Впрочем, личных заданий Эд тоже никому из них не давал…
— Кстати, что скажешь про мою жертву? — Светочка таращится на меня настолько ехидно, будто уже видит насквозь. — Как думаешь, я справилась?
— Более чем, — срывается с моего языка неосторожное. Я даже обдумать это не успел.
Платье цвета марсала… Что можно сказать о нем?
Оно отчаянно пытается соответствовать той, на кого его надели.
Благороднейший, глубокий цвет, строгий покрой, хорошая ткань — линия юбки проходится как раз по коленям. Да гори оно пропадом — платье это…
Нет, оно потрясающе смотрится на Викки, и покрой у него не простой, какие-то басочки очень красиво подчеркивают тонкую талию моей бывшей жены.
Не в платье дело. Дело в глазах. Которыми она смотрит на меня! Прямо. И молча. Это вообще противозаконно — иметь такие дурманящие глаза. Никаких исков не хватит на оплату морального ущерба, что они мне наносят. В который раз в груди истекает кровью тот зверь, что хочет, алчно хочет, чтобы эта женщина принадлежала только ему.
И все же мое дело — платье. От меня вроде как даже ждут оценки. И я пользуюсь случаем, провожу по нему, и по той, на кого оно надето внимательным взглядом. Спасибо, Светочка! Как я рад, что мне предоставили такую возможность «оценить образ» Викки, уделить ей столь пристальное внимание. И рад, и не рад разом. Много всего радует взгляд…
Красивые ножки в темных ботильонах из мягкой кожи, выставляющих напоказ изящные щиколотки… Я даже помню, какая тонкая на этих лодыжках кожа, и какая она на вкус.
Ох, Ветров, стой… Все плохо… Все настолько плохо, что хуже просто уже некуда. Тебе еще в присутствии Викки с дочерью сегодня знакомиться, а ты — того и гляди, слюной захлебнешься, глядя на бывшую жену.
Мне нужно выдать оценку, а я не хочу говорить. И делать вид, что мне «просто нравится», я тоже не хочу. Да боже, у меня даже моргать получается через раз, а дышать… Нет, я бы с удовольствием затаил дыхание, если бы это меня настолько не компрометировало.
Дело ведь даже не в том, что смена имиджа Викки у Светланы более чем получилась. Она получилась, на тысячу процентов, теперь-то уж точно Викки не будет ощущаться белой вороной среди сотрудников Рафарма.
Хотя, конечно, несколько странно, что Света занимается вот этим. Не менее странно, что сам Эд ей это поручил, но если его жена страдала от скуки, то он вполне мог таким образом убить двух зайцев сразу… При Светиной неукротимой натуре долго «наслаждаться декретным отпуском» без обожаемой работы наверняка непривычно, вот она и пытается развлекаться, чем получается. А Эд никогда ей не откажет в маленьких капризах. Да и в немаленьких откажет вряд ли…
— Да, я вижу, тебе и вправду нравится результат моей работы, — едким насмешливым тоном все больше травит мое самолюбие Светлана. Выражение лица у жены Эда настолько удовлетворенное, что можно подумать, она только что получила оргазм, не меньше.
А уж какая у неё на губах язвительная улыбка…
Ох и стерва, право слово. Она ведь все видит… Клингер вообще отлично разбирается в людях, это была одна из сильнейших её сторон. Она видит все… Особенно то, что я очень стараюсь, формируя слова в предложения, хотя при Светлане я никогда не терял профессионального красноречия. Сейчас же я почти косноязычен и с трудом связываю слова друг с дружкой…
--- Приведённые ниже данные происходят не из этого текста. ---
-- ==== Sys2Proof/Certificates/Slice0/Obligations.lean ====
section
/-!
DEFINITION. The statements for the provers. Each docstring names the rule of spec/ it
formalises, or says on which section, decision or log entry it rests.

In every statement that gives a whole next state, the fields `response`, `lineOut` and `excl`
are the model's hold on the ports' outputs and on EXCL (log 6, log 7, log 11: the model's
choice); the other fields are what the rule says.
-/

open Sys2Proof Sys2Proof.Machine

/-! ## Encoding -/

/-- 30_encoding section 5 (a derived rule): decoding what the encoder writes gives the
operation back, for every operation and every operand value, and encoding what the decoder
reads gives the word back. -/
def Obligations.DecodeEncodeRoundTrip : Prop :=
  (∀ i : Instr, decode (encode i) = .ok i) ∧
  (∀ (w : PortWord) (i : Instr), decode w = .ok i → encode i = w)

/-- 30_encoding sections 3 and 4: the field decoder accepts a word iff the match and mask
table selects it, and then it reads the operation of the one row that does. -/
def Obligations.DecoderAgreesWithMatchAndMaskTable : Prop :=
  ∀ w : PortWord,
    (∀ i, decode w = .ok i → w.selected = [i.mnemonic] ∧ i.port = w.port) ∧
    (∀ why, decode w = .error why → w.selected = [])

/-- 30_encoding section 4: the words the decoder rejects are exactly the reserved encodings
the spec lists, on either port. -/
def Obligations.ReservedEncodingsAreExactlyTheListed : Prop :=
  (∀ w : CommandWord,
    (∃ why, decode (.command w) = .error why) ↔
      ((commandFields w).op.toNat = 0 ∨ 8 ≤ (commandFields w).op.toNat ∨
       (commandFields w).rsv ≠ 0#3 ∨
       ((commandFields w).q = 1#1 ∧ (commandFields w).op.toNat ∈ [4, 5, 6, 7]) ∨
       ((commandFields w).op.toNat ∈ [1, 3, 4, 6] ∧ (commandFields w).b0 ≠ 0#8) ∨
       ((commandFields w).op.toNat ∈ [1, 2, 3, 4, 5, 6] ∧
          ((commandFields w).b1 ≠ 0#8 ∨ (commandFields w).b2 ≠ 0#8 ∨ (commandFields w).b3 ≠ 0#8)))) ∧
  (∀ w : EventWord,
    (∃ why, decode (.event w) = .error why) ↔
      (((eventFields w).txe = 0#1 ∧ (eventFields w).rxr = 0#1) ∨
       ((eventFields w).txe = 1#1 ∧ (eventFields w).rxr = 0#1 ∧ (eventFields w).d ≠ 0#8)))

/-- 95_test_vectors V1 and V2: words written out from the encoding of each operation decode
to it (a sanity statement). -/
def Obligations.SampleWordsDecode : Prop :=
  decode (.command 0x1800000000#40) = .ok (.qinit .tx) ∧
  decode (.command 0x2041000000#40) = .ok (.qput .rx 0x41#8) ∧
  decode (.command 0x3800000000#40) = .ok (.qget .tx) ∧
  decode (.command 0x4000000000#40) = .ok .recvb ∧
  decode (.command 0x505A000000#40) = .ok (.sendb 0x5A#8) ∧
  decode (.command 0x6000000000#40) = .ok .tryrx ∧
  decode (.command 0x7081020304#40) = .ok (.send 0x81#8 0x02#8 0x03#8 0x04#8) ∧
  decode (.event 0x141#10) = .ok (.rxrdy 0x41#8) ∧
  decode (.event 0x200#10) = .ok .txemp ∧
  decode (.event 0x342#10) = .ok (.rxtx 0x42#8)
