-- ==== Sys2Proof/Tests/Slice0.lean ====
section
/-!
SUPPORT. Tests. Decoding: words written out by spec/95_test_vectors.md V1, V2, V3 (and the
bits of spec/opcode_table.json). Single steps: rows of V7 to V13, V20, V21, V31, V34; the
expected values are the vectors' own. Witnesses: for each statement with hypotheses, a
concrete state and operands that meet them, each clause at a boundary value.
-/

namespace Sys2Proof.Tests

open Sys2Proof Sys2Proof.Machine

/-! ## Helpers -/

/-- A queue of capacity `cap` that holds these bytes, the oldest in slot `start`. -/
def queueWith (cap start : Nat) (bytes : List Byte) : Queue :=
  Queue.pushed bytes { cap := cap, buf := [], rd := start, wr := start, cnt := 0 }

/-- The reset state with other queues. -/
def block (rx tx : Queue) : State := { State.reset with rxq := rx, txq := tx }

/-- An empty queue of capacity 8. -/
def idle : Queue := queueWith 8 0 []

/-- A block that has an inbound queue only. -/
def inbound (q : Queue) : State := block q idle

/-- A block that has an outbound queue only. -/
def outbound (armed : Bool) (q : Queue) : State := { block idle q with txarm := armed }

/-- A block in mid-frame, one byte waiting. -/
def framing (c : Fin 5) (f : Frame) (v : Byte) : State :=
  { inbound (queueWith 8 7 [v]) with fcnt := c, frame := f }

/-- The next state, if there is one. -/
def next (r : Result) : Option State :=
  match r with
  | .next s => some s
  | .fault _ => none
  | .refused _ => none

/-- What a vector prints of a queue. -/
def view (q : Queue) : Memory × Nat × Nat × Nat := (q.buf, q.rd, q.wr, q.cnt)

/-- The answer of a main-port operation: ok and data. -/
def answer (s : State) : Option (Bool × Option Byte) := s.response.map fun r => (r.ok, r.data)

/-- Does a decoding give this operation? -/
def reads (w : PortWord) (i : Instr) : Bool :=
  match decode w with
  | .ok j => j == i
  | .error _ => false

/-- Is a word reserved for this reason, and not well formed? -/
def reserved (w : PortWord) (why : Reserved) : Bool :=
  match decode w with
  | .ok _ => false
  | .error e => e == why && !w.wf

/-! ## Decoding (V1, V2) -/

theorem test_decode_qinit :
    reads (.command 0b0001000000000000000000000000000000000000#40) (.qinit .rx) = true ∧
    reads (.command 0x1800000000#40) (.qinit .tx) = true := by decide

theorem test_decode_qput :
    reads (.command 0b0010100001000001000000000000000000000000#40) (.qput .tx 0x41#8) = true ∧
    reads (.command 0x2041000000#40) (.qput .rx 0x41#8) = true := by decide

theorem test_decode_qget :
    reads (.command 0b0011000000000000000000000000000000000000#40) (.qget .rx) = true ∧
    reads (.command 0x3800000000#40) (.qget .tx) = true := by decide

theorem test_decode_recvb :
    reads (.command 0b0100000000000000000000000000000000000000#40) .recvb = true := by decide

theorem test_decode_sendb :
    reads (.command 0b0101000001011010000000000000000000000000#40) (.sendb 0x5A#8) = true ∧
    reads (.command 0x50FF000000#40) (.sendb 0xFF#8) = true := by decide

theorem test_decode_tryrx :
    reads (.command 0b0110000000000000000000000000000000000000#40) .tryrx = true := by decide

theorem test_decode_send :
    reads (.command 0b0111000010000001000000100000001100000100#40)
      (.send 0x81#8 0x02#8 0x03#8 0x04#8) = true ∧
    reads (.command 0x70FFFFFFFF#40) (.send 0xFF#8 0xFF#8 0xFF#8 0xFF#8) = true := by decide

theorem test_decode_rxrdy :
    reads (.event 0b0101000001#10) (.rxrdy 0x41#8) = true ∧
    reads (.event 0x1FF#10) (.rxrdy 0xFF#8) = true := by decide

theorem test_decode_txemp :
    reads (.event 0b1000000000#10) .txemp = true := by decide

theorem test_decode_rxtx :
    reads (.event 0b1101000010#10) (.rxtx 0x42#8) = true ∧
    reads (.event 0x300#10) (.rxtx 0x00#8) = true := by decide

/-- V1, V2, the other direction. -/
theorem test_encode :
    encode (.qinit .tx) = .command 0x1800000000#40 ∧
    encode (.qput .tx 0xFF#8) = .command 0x28FF000000#40 ∧
    encode (.qget .tx) = .command 0x3800000000#40 ∧
    encode .recvb = .command 0x4000000000#40 ∧
    encode (.sendb 0x5A#8) = .command 0x505A000000#40 ∧
    encode .tryrx = .command 0x6000000000#40 ∧
    encode (.send 0x81#8 0x02#8 0x03#8 0x04#8) = .command 0x7081020304#40 ∧
    encode (.rxrdy 0xFF#8) = .event 0x1FF#10 ∧
    encode .txemp = .event 0x200#10 ∧
    encode (.rxtx 0x42#8) = .event 0x342#10 := by decide

/-- The table's numbering: 10 bits (16 counted in whole bytes) or 40 bits. -/
theorem test_decode_table_word :
    decodeTableWord 40 0x7081020304 = some (.send 0x81#8 0x02#8 0x03#8 0x04#8) ∧
    decodeTableWord 16 0x342 = some (.rxtx 0x42#8) ∧
    decodeTableWord 10 0x200 = some .txemp ∧
    decodeTableWord 40 0x8000000000 = none ∧
    decodeTableWord 16 0x400 = none := by decide

/-! ## Ill-formed words (V3), each refused for its reason -/

theorem test_ill_formed_rsv :
    reserved (.command 0x1100000000#40) .rsvNotZero = true ∧
    reserved (.command 0x2441000000#40) .rsvNotZero = true ∧
    reserved (.command 0x7181020304#40) .rsvNotZero = true := by decide

theorem test_ill_formed_opcode :
    reserved (.command 0x0000000000#40) .unassignedOpcode = true ∧
    reserved (.command 0x8000000000#40) .unassignedOpcode = true ∧
    reserved (.command 0xF000000000#40) .unassignedOpcode = true ∧
    reserved (.command 0x0041000000#40) .unassignedOpcode = true := by decide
— Я не буду говорить, что ты превзошла саму себя, ты просто не опустила планку, — негромко откликаюсь я, — но все-таки некоторые бриллианты хороши сами по себе. Без всяких излишеств. Их невозможно испортить, и украсит их что угодно.
Похоронить посыл в витиеватых фразах — мое любимое занятие. Самое честное — краткость. Самое честное — фраза из трех слов, которую я бы с удовольствием шепнул в самое ушко бывшей жены. Три слова… Только три! А потом — держись, Красная шапочка…
Впрочем, Викки сложно обмануть глубоко похороненным смыслом, у неё округляются глаза.
Она настолько потешно реагирует на мои слова, что хочется только усмехнуться. Да, моя дорогая, ты все правильно поняла.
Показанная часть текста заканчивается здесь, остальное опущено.